Exercise details ->
For each line in the data below that has the word "simp", copy that line.

Raw data ->
-- ==== Sys2Proof/Machine/Timing.lean ====
section
/-! DEFINITION. The measure of work of spec/70_reset_and_hazards.md R360: how many SHA-256 compressions a command performs;
and R361's requirement on an implementation's latencies. The model is untimed (R360, notes/assumptions/12.md): the latencies
LAT_op stay open. -/

namespace Sys2Proof.Machine

/-- How many compressions the byte loop of Absorb performs on n bytes from a fill (spec/41_sha256.md R144): one each time
a byte is stored at place 63. -/
def blocksDone : Nat → Nat → Nat
  | _, 0 => 0
  | fill, n + 1 => if fill = 63 then blocksDone 0 n + 1 else blocksDone (fill + 1) n

/-- Compressions of Sha256(m) for |m| = n (spec/41_sha256.md R152). -/
def sha256Blocks (n : Nat) : Nat := blocksDone 0 (n + (shaPad n).length)

/-- Compressions of HmacSha256(key, m) for |m| = n: an inner hash of 64 + n bytes, an outer one of 96 (R360). -/
def hmacBlocks (n : Nat) : Nat := sha256Blocks (64 + n) + sha256Blocks 96

/-- Compressions a command performs; a command that raises an error performs none. -/
def compressions (i : Instr) (s : State) : Nat :=
  match i with
  | .nop | .nowRaw | .wallSeconds | .dcfSample _ _ | .b64Decode | .shaInit => 0
  | .shaUpdate =>
    if s.rangeOk (s.argNat 0) (s.argNat 1) ∧ s.sha.phase = .active ∧ s.sha.nbytes.toNat + s.argNat 1 ≤ shaMaxBytes then
      blocksDone s.sha.fill.toNat (s.argNat 1)
    else 0
  | .shaFinal =>
    if s.sha.phase = .active then blocksDone s.sha.fill.toNat (shaPad s.sha.nbytes.toNat).length else 0
  | .hmacCompute => if s.rangeOk (s.argNat 0) (s.argNat 1) then hmacBlocks (s.argNat 1) else 0
  | .hmacVerify tag32 =>
    if s.rangeOk (s.argNat 0) (s.argNat 1) ∧ s.rangeOk (s.argNat 2) (tagBytes tag32) then hmacBlocks (s.argNat 1) else 0

/-! ### R361: the requirement on implementations -/

/-- R361: the latency of HMAC_VERIFY depends only on `mlen` (ARG1) and TAG32, and that of HMAC_COMPUTE only on its `len`
(ARG1): commands of equal length have equal latency, whatever the key, the message, the tag and how many of its bytes match.
`lat i s` is the latency of command i issued in state s; both states are of one machine. -/
def ConstantTime (lat : Instr → State → Nat) : Prop :=
  ∀ s t : State, s.cfg = t.cfg → s.argNat 1 = t.argNat 1 →
    lat .hmacCompute s = lat .hmacCompute t ∧
    ∀ tag32, lat (.hmacVerify tag32) s = lat (.hmacVerify tag32) t

/-- The latencies LAT_op of an implementation (spec/00_scope.md R7), together with R361's requirement on them, so that no
implementation that breaks it can be built. Any other latency is free. -/
structure Latencies where
  cycles : Instr → State → Nat
  constantTime : ConstantTime cycles

/-- How many byte pairs the comparison of HMAC_VERIFY combines (spec/42_hmac.md R173). -/
def State.comparedPairs (s : State) (tag32 : Bool) : Nat :=
  (ctCompare (hmacSha256 s.key (s.bufRead (s.argNat 0) (s.argNat 1))).toList
    (s.bufRead (s.argNat 2) (tagBytes tag32)) (tagBytes tag32)).2

end Sys2Proof.Machine
end

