/-- Every day before 2400 has a day number below that of 2400-01-01. -/
theorem timestamp_lt_2400 {y m d : Nat} (from2000 : 2000 ≤ y) (before : y < 2400) (monthGe : 1 ≤ m) (monthLe : m ≤ 12)
    (dayGe : 1 ≤ d) (dayLe : d ≤ 31) : timestamp y m d + 86400 ≤ 13569465600 := by
  have number := dayNumber_add_one (y := y) (m := m) dayGe
  have inYear := dayOfYear_le_yearDays y monthGe monthLe dayLe
  have next := daysSinceEpoch_succ from2000
  have until2400 : daysSinceEpoch (y + 1) ≤ 146097 := daysSinceEpoch_mono (by omega) before
  simp only [timestamp, epochUnixSeconds]
  omega

/-- Settles O28: the UTC offset takes at most two hours, under `none` three, and a year below 2400 ends before 2400. -/
theorem decodedTimestampRange : Obligations.DecodedTimestampRange := by
  intro p n b ts from2000 h
  obtain ⟨pass, utc, y, year, rfl⟩ := analyzeFrame_eq_ok_iff.mp h
  have sum := frameTimestamp_add_utc y b
  have epoch := epoch_le_timestamp y (frameMonth b) (frameDay b)
  have utcLe := frameUtc_le b
  refine ⟨by omega, fun strict => ?_, fun base => ?_⟩
  · have := utcOk_iff.mp utc strict
    omega
  · obtain ⟨-, minuteLe⟩ := minuteOk_iff.mp pass.minute
    obtain ⟨-, hourLe⟩ := hourOk_iff.mp pass.hour
    obtain ⟨-, dayGe, dayLe⟩ := dayOk_iff.mp pass.day
    obtain ⟨-, monthGe, monthLe⟩ := monthOk_iff.mp pass.month
    obtain ⟨i, inRange, rfl, -⟩ := (resolveYear_eq_some_iff p b).mp year
    have yearLe : frameYear b ≤ 99 := by
      obtain ⟨ones, tens⟩ := yearOk_iff.mp pass.year
      unfold frameYear
      omega
    have before2400 := timestamp_lt_2400 (y := p.baseYear + 100 * i + frameYear b) (by omega) (by omega) monthGe monthLe
      dayGe dayLe
    omega

/-! ### One flipped bit (R252) -/

/-- b with bit k flipped. -/
def flipBit (b : BitVec 60) (k : Nat) : BitVec 60 := b ^^^ (1#60 <<< k)

section
variable (b : BitVec 60) {k : Nat} (inFrame : k < 60)
include inFrame

theorem frameBit_flipBit (j : Nat) : frameBit (flipBit b k) j = (frameBit b j ^^ decide (k = j)) := by
  unfold frameBit flipBit
  rw [BitVec.getLsbD_xor, BitVec.getLsbD_shiftLeft, BitVec.getLsbD_one]
  congr 1
  rw [Bool.eq_iff_iff]
  simp
  omega

/-- Flipping a bit flips the parity of every range that holds it (R241). -/
theorem evenParity_flipBit (i j : Nat) :
    evenParity (flipBit b k) i j = (evenParity b i j ^^ decide (i ≤ k ∧ k ≤ j)) := by
  have fold (m : Nat) : (List.range m).foldl (fun acc x => acc ^^ frameBit (flipBit b k) (i + x)) false =
      ((List.range m).foldl (fun acc x => acc ^^ frameBit b (i + x)) false ^^ decide (i ≤ k ∧ k < i + m)) := by
    induction m with
    | zero => simp
    | succ m ih =>
      have last : decide (i ≤ k ∧ k < i + (m + 1)) = (decide (i ≤ k ∧ k < i + m) ^^ decide (k = i + m)) := by
        by_cases here : k = i + m
        · simp [here]
        · have same : (i ≤ k ∧ k < i + (m + 1)) ↔ i ≤ k ∧ k < i + m := by omega
          simp [here, same]
      rw [List.range_succ, List.foldl_concat, List.foldl_concat, ih, frameBit_flipBit b inFrame, last]
      simp only [Bool.xor_assoc, Bool.xor_left_comm (decide _)]
  have range : (i ≤ k ∧ k < i + (j + 1 - i)) ↔ i ≤ k ∧ k ≤ j := by omega
  rw [evenParity, fold, evenParity, decide_eq_decide.mpr range, Bool.not_xor]

/-- A digit does not see a flip outside it (R243). -/
theorem frameDigit_flipBit {i m : Nat} (outside : k < i ∨ i + m ≤ k) :
    frameDigit (flipBit b k) i m = frameDigit b i m := by
  induction m generalizing i with
  | zero => simp
  | succ m ih =>
    have elsewhere : decide (k = i) = false := by simp; omega
    rw [frameDigit_succ, frameDigit_succ, ih (by omega), frameBit_flipBit b inFrame, elsewhere, Bool.xor_false]

end

/-- A bit that neither a marker, a parity nor a date field reads (R242): 1 to 19, and bit 59 of a 59-bit frame. -/
def OutsideTime (n k : Nat) : Prop := 1 ≤ k ∧ k < 20 ∨ n = 59 ∧ k = 59

section
variable {n k : Nat} {b : BitVec 60} (outside : OutsideTime n k)
include outside

theorem OutsideTime.inFrame : k < 60 := by
  unfold OutsideTime at outside
  omega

Solution ->
  simp only [timestamp, epochUnixSeconds]
  simp
    | zero => simp
        · simp [here]
          simp [here, same]
      simp only [Bool.xor_assoc, Bool.xor_left_comm (decide _)]
  | zero => simp
    have elsewhere : decide (k = i) = false := by simp; omega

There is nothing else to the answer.